What is How to Know God about?

Deepak Chopra proposes a seven-stage model of religious experience, from a protective 'fight-or-flight God' to a final non-dual 'God of Pure Being.' Each stage, he argues, corresponds to an identifiable phase of neurological and psychological development. He draws on Advaita Vedanta, neurotheology, and contemplative-Christian sources to argue that different traditions reach the same destination by different paths.

How does the book use neuroscience?

Chopra draws on the work of neurotheologist Andrew Newberg to argue that the brain has identifiable responses that correspond to each of his seven stages of experiencing God. Critics in religious studies have noted that this framing maps diverse theological traditions onto a single developmental hierarchy, which the source traditions themselves do not endorse. Chopra presents the neuroscience as explanatory rather than reductive.

Is this book representative of Advaita Vedanta?
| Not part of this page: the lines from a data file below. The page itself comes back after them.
-- ==== Sys2Proof/Machine/Mbx.lean ====
section
/-!
DEFINITION. The operations of the mailbox that commands of every family use: the command at the head of the ring order,
its completion, long commands and their end (R358 to R362).
-/
namespace Sys2Proof.Machine

/-- A command at tick `t` that acts on the device alone: the tick moves on and `f` acts; the host memory and the queue
stay. Log entries 2 (DESIGN CHOICE), 5 (DESIGN CHOICE). -/
def lift (t : Nat) (f : Dev → Dev) (s : State) : Host.Outcome State Fault Refusal :=
  .next { s with dev := f { s.dev with t := t } }

/-- Act only where `c` holds: a command that the state does not admit changes nothing but the tick.
Log entry 2 (DESIGN CHOICE). -/
def guarded (c : Bool) (f : Dev → Dev) (d : Dev) : Dev := if c then f d else d

/-- Offset of slot `s` in the host window (R351): sixteen 512-byte slots from 0x2000 on. -/
def slotAt (s : Nat) : Nat := 0x2000 + 512 * s

/-- The 512 bytes of slot `s`. -/
def slotBytes (m : List Host.Cell) (s : Nat) : List Byte := readMem m (slotAt s) 512

/-- A command as it stands in its slot (R357). -/
structure Cmd where
  slot : Nat
  op : Nat
  tag : Nat
  len : Nat
  sess : Nat
  body : List Byte
  deriving DecidableEq, Repr

/-- The command in slot `s` (R357): OPCODE at byte 0, TAG at byte 1, LEN at bytes [3:2], SESSION at [7:4], CRC at
[15:12], the payload from byte 16 on. -/
def cmdAt (m : List Host.Cell) (s : Nat) : Cmd :=
  let b := slotBytes m s
  let len := field b 3 2
  { slot := s, op := field b 0 0, tag := bits (field b 1 1) 3 0, len := len, sess := field b 7 4,
    body := (b.drop 16).take len }

/-- The class with which a command runs (R359): that of the open session it names, or observer. -/
def cmdClass (d : Dev) (c : Cmd) : Nat := if c.sess ≠ 0 ∧ d.mbx.sessOpen then d.mbx.sessClass else 0

/-- The bytes that the CRC of a slot covers, with the CRC field taken as 0 (R357). -/
def slotCrcBytes (b : List Byte) : List Byte :=
  b.take 12 ++ [0, 0, 0, 0] ++ (b.drop 16).take (field b 3 2)

/-- The LEN range of a command (R363, R376); none for an opcode that is not defined. -/
def lenRange (b : List Byte) : Option (Nat × Nat) :=
  match field b 0 0 with
  | 1 => some (8, 8)
  | 2 => let n := 8 + field b 21 20 * field b 23 22; some (n, n)
  | 3 => some (8, 8)
  | 4 => some (8, 8)
  | 5 => some (8, 8)
  | 6 => some (8, 8)
  | 7 => some (12, 12)
  | 8 => some (13, 496)
  | 9 => some (4, 4)
  | 10 => some (40, 40)
  | 11 => some (4, 496)
  | 12 => some (4, 4)
  | 13 => some (12, 12)
  | 14 => some (4, 4)
  | 15 => some (24, 24)
  | _ => none

/-- The reserved bits of a slot as byte offsets with masks: the header's, then those of the command (R357, R364, R484). -/
def reservedOf (op len : Nat) : List (Nat × Nat) :=
  [(1, 0xF0), (8, 0xFF), (9, 0xFF), (10, 0xFF), (11, 0xFF)] ++
  (match op with
   | 1 => [(22, 0xFE), (23, 0xFF)]
   | 3 => [(20, 0xFE), (21, 0xFF), (22, 0xFF), (23, 0xFF)]
   | 4 => [(22, 0xFE), (23, 0xFF)]
   | 5 => [(22, 0xFF), (23, 0xFF)]
   | 6 => [(21, 0xC0), (22, 0xF8), (23, 0xFF)]
   | 7 => [(26, 0xFE), (27, 0xFF)]
   | 8 => [(24, 0xFC), (25, 0xFF), (26, 0xFF), (27, 0xFF)]
   | 9 => [(17, 0xFF), (18, 0xFF), (19, 0xFF)]
   | 10 => [(54, 0xFF), (55, 0xFF)]
   | 11 => if len < 8 then [] else [(22, 0xFF), (23, 0xFF)]
   | 12 => [(19, 0xFF)]
   | 13 => [(24, 0xFF), (25, 0xFF), (26, 0xFF), (27, 0xFF)]
   | 14 => [(18, 0xFF), (19, 0xFF)]
   | 15 => [(17, 0xFF), (18, 0xFF), (19, 0xFF), (36, 0xFF), (37, 0xFF), (38, 0xFF), (39, 0xFF)]
   | _ => [])

/-- The lowest session class that may issue the command in a slot (R363, R374); that of a COMMIT depends on its
content. -/
def classOf (b : List Byte) : Nat :=
  match field b 0 0 with
  | 2 => (match descOf (field b 17 16) with
    | some x => if x.pid = 0x10 ∧ field b 27 24 = 9 then 2 else x.cls
    | none => 0)
  | 8 => 2
  | 9 => 2
  | 12 => 2
  | 13 => 2
  | 14 => 1
  | 15 => 2
  | _ => 0

/-- The first check of R359, 1 to 6, that the command in the slot bytes `b` fails: its status and DETAIL.
Log entry 14 (DEDUCED). -/
def slotFault (d : Dev) (b : List Byte) : Option (Nat × Nat) :=
  let len := field b 3 2
  let crc := crc32 (slotCrcBytes b)
  let tok := field b 7 4
  let cls := if tok = 0 then 0 else d.mbx.sessClass
  if crc ≠ field b 15 12 then some (4, crc)
  else
    match lenRange b with
    | none => some (5, 0)
    | some (lo, hi) =>
      if len < lo then some (6, lo)
      else if hi < len then some (6, hi)
      else
        match (reservedOf (field b 0 0) len).find? (fun r => field b r.1 r.1 &&& r.2 ≠ 0) with
        | some r => some (7, r.1)
        | none =>
          if tok ≠ 0 ∧ ¬ (d.mbx.sessOpen ∧ d.mbx.sessToken = tok) then some (3, 0)
          else if cls < classOf b then some (2, classOf b)
          else none

/-- The command in `slot` is next in ring order, has passed the checks 1 to 6 of R359 and has opcode `op` (R360): no
command starts in a pause, nor while TEST_EN stops the SVP. Log entry 17 (DEDUCED). -/
def isHead (m : List Host.Cell) (d : Dev) (slot op : Nat) : Bool :=
  d.mbx.checked && d.mbx.rung.head? = some slot && (cmdAt m slot).op = op && !d.mbx.paused && !d.sys.testStop

/-- The command leaves the ring order: it has completed, or it runs on as a long command. -/
def popRung (d : Dev) : Dev := { d with mbx := { d.mbx with rung := d.mbx.rung.tail, checked := false } }

/-- A quick command completes (R360, R361); BADCRC, BADCMD, BADLEN, RESV and NOSESS raise EV_MBXERR (R370).
Log entry 15 (DESIGN CHOICE). -/
def finish (c : Cmd) (status detail : Nat) (resp : List Byte) (d : Dev) : Dev :=
  let d1 := complete ⟨c.slot, c.tag, c.op, status, detail, resp, tMs d⟩ (popRung d)
  if 3 ≤ status ∧ status ≤ 7 then mbxErr c.slot status 0 d1 else d1

/-- The turn of the oldest waiting command has come and its checks are not made yet (R360): none has its turn in a pause,
nor while TEST_EN stops the SVP. Log entry 14 (DEDUCED). -/
def turnDue (d : Dev) : Bool := !d.mbx.rung.isEmpty && !d.mbx.checked && !d.mbx.paused && !d.sys.testStop

/-- The oldest commands that wait, in their turn (R359, R360): each that fails a check from 1 to 6 completes with its
status and changes nothing, up to the first that passes them all. The number bounds the commands looked at: there are 16
slots. Log entry 14 (DEDUCED). -/
def takeTurn (m : List Host.Cell) : Nat → Dev → Dev
  | 0, d => d
  | n + 1, d =>
    if turnDue d then
      let s := d.mbx.rung.headD 0
      match slotFault d (slotBytes m s) with
      | none => { d with mbx := { d.mbx with checked := true } }
      | some (st, dt) => takeTurn m n (finish (cmdAt m s) st dt [] d)
    else d

/-- A refusal whose DETAIL the spec does not state (a free value). Log entry 15 (DESIGN CHOICE). -/
def finishOpen (c : Cmd) (d : Dev) : Dev :=
  let (k, d1) := takeFree d
  finish c 1 (Config.freeNat k) [] d1

/-- A long command has passed its checks and runs on (R360). Log entry 17 (DEDUCED). -/
def goLong (c : Cmd) (d : Dev) : Dev :=
  let d1 := popRung d
  { d1 with mbx := { d1.mbx with long := d1.mbx.long ++ [⟨c.slot, c.op, c.tag, cmdClass d c, c.body⟩] } }

/-- The long command of opcode `op`, if one runs. Log entry 17 (DEDUCED). -/
def longOf (d : Dev) (op : Nat) : Option LongCmd := d.mbx.long.find? (fun l => l.op = op)

/-- The long command in `slot` ends (R360, R361). -/
def finishLong (slot status detail : Nat) (resp : List Byte) (d : Dev) : Dev :=
  match d.mbx.long.find? (fun l => l.slot = slot) with
  | none => d
  | some l =>
    complete ⟨l.slot, l.tag, l.op, status, detail, resp, tMs d⟩
      { d with mbx := { d.mbx with long := d.mbx.long.filter (fun x => x.slot ≠ slot) } }

/-- A long command ends with a refusal whose DETAIL the spec does not state. Log entry 15 (DESIGN CHOICE). -/
def finishLongOpen (slot : Nat) (d : Dev) : Dev :=
  let (k, d1) := takeFree d
  finishLong slot 1 (Config.freeNat k) [] d1

/-- The commands that recovery serves (R544): SESSION, FWSTAGE and FWACT MODE 2. -/
def recoveryServes (c : Cmd) : Bool := c.op = 0x0B || c.op = 0x08 || (c.op = 0x09 && field c.body 0 0 = 2)

/-- Run `f` on the command in `slot` if its turn has come and it has opcode `op`; a long command of an opcode that
runs already completes with BUSY (R360), and in recovery every command but three is refused (R544).
Log entry 17 (DEDUCED). -/
def runCmd (m : List Host.Cell) (slot op : Nat) (f : Cmd → Dev → Dev) (d : Dev) : Dev :=
  let e := takeTurn m 16 d
  if isHead m e slot op then
    let c := cmdAt m slot
    if e.boot.recovery ∧ ¬ recoveryServes c then finish c 1 10 [] e
    else if (longOf e op).isSome then finish c 0x0C op [] e
    else f c e
  else e

/-- A command of the mailbox at tick `t`: it reads its slot and acts on the device. Log entry 2 (DESIGN CHOICE). -/
def liftCmd (t slot op : Nat) (f : Cmd → Dev → Dev) (s : State) : Host.Outcome State Fault Refusal :=
  lift t (runCmd s.hostMem slot op f) s

/-- Append a record to the journal of the Locket (R389). -/
def journal (r : JRec) (d : Dev) : Dev := { d with lkt := { d.lkt with journal := d.lkt.journal ++ [r] } }

/-- A snapshot is being written (R387, R388). -/
def snapWriting (d : Dev) : Bool := d.lkt.snapState = 1

/-- The number of the snapshot that will be the newest: the one being written, or the newest complete one (R389).
Log entry 44 (DEDUCED). -/
def snapNext (d : Dev) : Nat := if snapWriting d then d.lkt.body.seq else d.lkt.snapSeq

/-- Write an immediate-acting kept value and journal it (R389). -/
def keepImm (pid i v : Nat) (d : Dev) : Dev := journal (.immediate (pkey pid i) v (snapNext d)) (setPrm pid i v d)

end Sys2Proof.Machine
end

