/-- A calibrated result in the window of a transfer calibration (R469). Log entry 140 (DEDUCED). -/
def xcalFeed (i : Nat) (r : Res) (d : Dev) : Dev :=
  if xcalTakes d i ∧ d.pnd.xcalSec * 400000000 ≤ r.stamp ∧ r.stamp < d.pnd.xcalEnd then
    { d with pnd := { d.pnd with xcalN := d.pnd.xcalN + 1, xcalSum := d.pnd.xcalSum + r.value,
                                 xcalSq := d.pnd.xcalSq + r.value * r.value, xcalBad := d.pnd.xcalBad || r.ovr || !r.valid } }
  else d

/-- The result of input `i` from a filter output `y` ahead of the gain (R36, R39). Log entry 54 (DEDUCED). -/
def deliver (i : Nat) (y : Rat) (ovr spare : Bool) (stampT : Nat) (d : Dev) : Dev :=
  let g := prm d 0x1101 i
  let v := clampI (-8388608) 8388607 (roundAway (y * (prm d 0x1108 (4 * i + g) : Rat) / 1073741824))
  let x := ain d i
  let r : Res := { value := v, valid := facetGood d spare (i / 14) && x.invalid = 0, ovr := ovr,
                   src := spare, cal := prm d 0x1109 (4 * i + g) = 2,
                   seq := (x.res.seq + 1) % 16, stamp := stampT }
  let d1 := xcalFeed i r (modAin i (fun a => { a with res := r, hist := (r :: a.hist).take 64, invalid := a.invalid - 1 }) d)
  if ovr ∧ x.ovrEp ≠ ep d + 1 then raiseI 16 i (modAin i (fun a => { a with ovrEp := ep d + 1 }) d1) else d1

/-- A conversion of input `i` with its raw 16-bit code (R39): offset, decimation, integrator, gain. The flag says that
a result was delivered. Log entries 54 (DEDUCED), 151 (DESIGN CHOICE). -/
def convert (i : Nat) (raw : Int) (clip spare : Bool) (stampT : Nat) (d : Dev) : Dev × Bool :=
  let g := prm d 0x1101 i
  let k := filtOrder (prm d 0x1102 i)
  let dr := decRatio d i
  let a := ain d i
  let off : Rat := (toInt 32 (prm d 0x1107 (4 * i + g)) : Rat)
  let code : Rat := ((raw : Rat) - tget 0 d.acq.trim (server spare (i / 14))) * 256
  let x := if a.discard = 0 then code - off else 0
  let age := if clip ∧ a.discard = 0 then some 0 else a.clipAge.map (fun n => n + 1)
  let (a1, out) := decimate k dr x { a with discard := a.discard - 1, clipAge := age }
  match out with
  | none => (modAin i (fun _ => a1) d, false)
  | some y =>
    let ovr := match age with
      | some n => decide (n < k * (dr - 1) + 1)
      | none => false
    if prm d 0x1100 i = 3 then
      let aa := Config.exp (-(2 * Config.pi * prmQ d 0x1106 i 100 / outRate d i))
      let r := aa * a1.rog + rogGain d i * y
      let d1 := modAin i (fun _ => { a1 with rog := r }) d
      let ok := facetGood d spare (i / 14) && a1.invalid = 0
      (deliver i r ovr spare stampT (calFeed i (y + off) r ovr ok d1), true)
    else
      let ok := facetGood d spare (i / 14) && a1.invalid = 0
      (deliver i y ovr spare stampT (calFeed i (y + off) y ovr ok (modAin i (fun _ => a1) d)), true)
Chopra draws explicitly on the Advaita Vedanta of Adi Shankara, particularly in the later stages of his model. Critics within the Vedantic tradition (Frank Morales / Dharma Pravartaka Acharya) have argued that the seven-stage teleology does not accurately represent classical Advaita, which does not posit a linear progression through stages. Chopra's use of the tradition is broadly perennialist rather than doctrinally precise.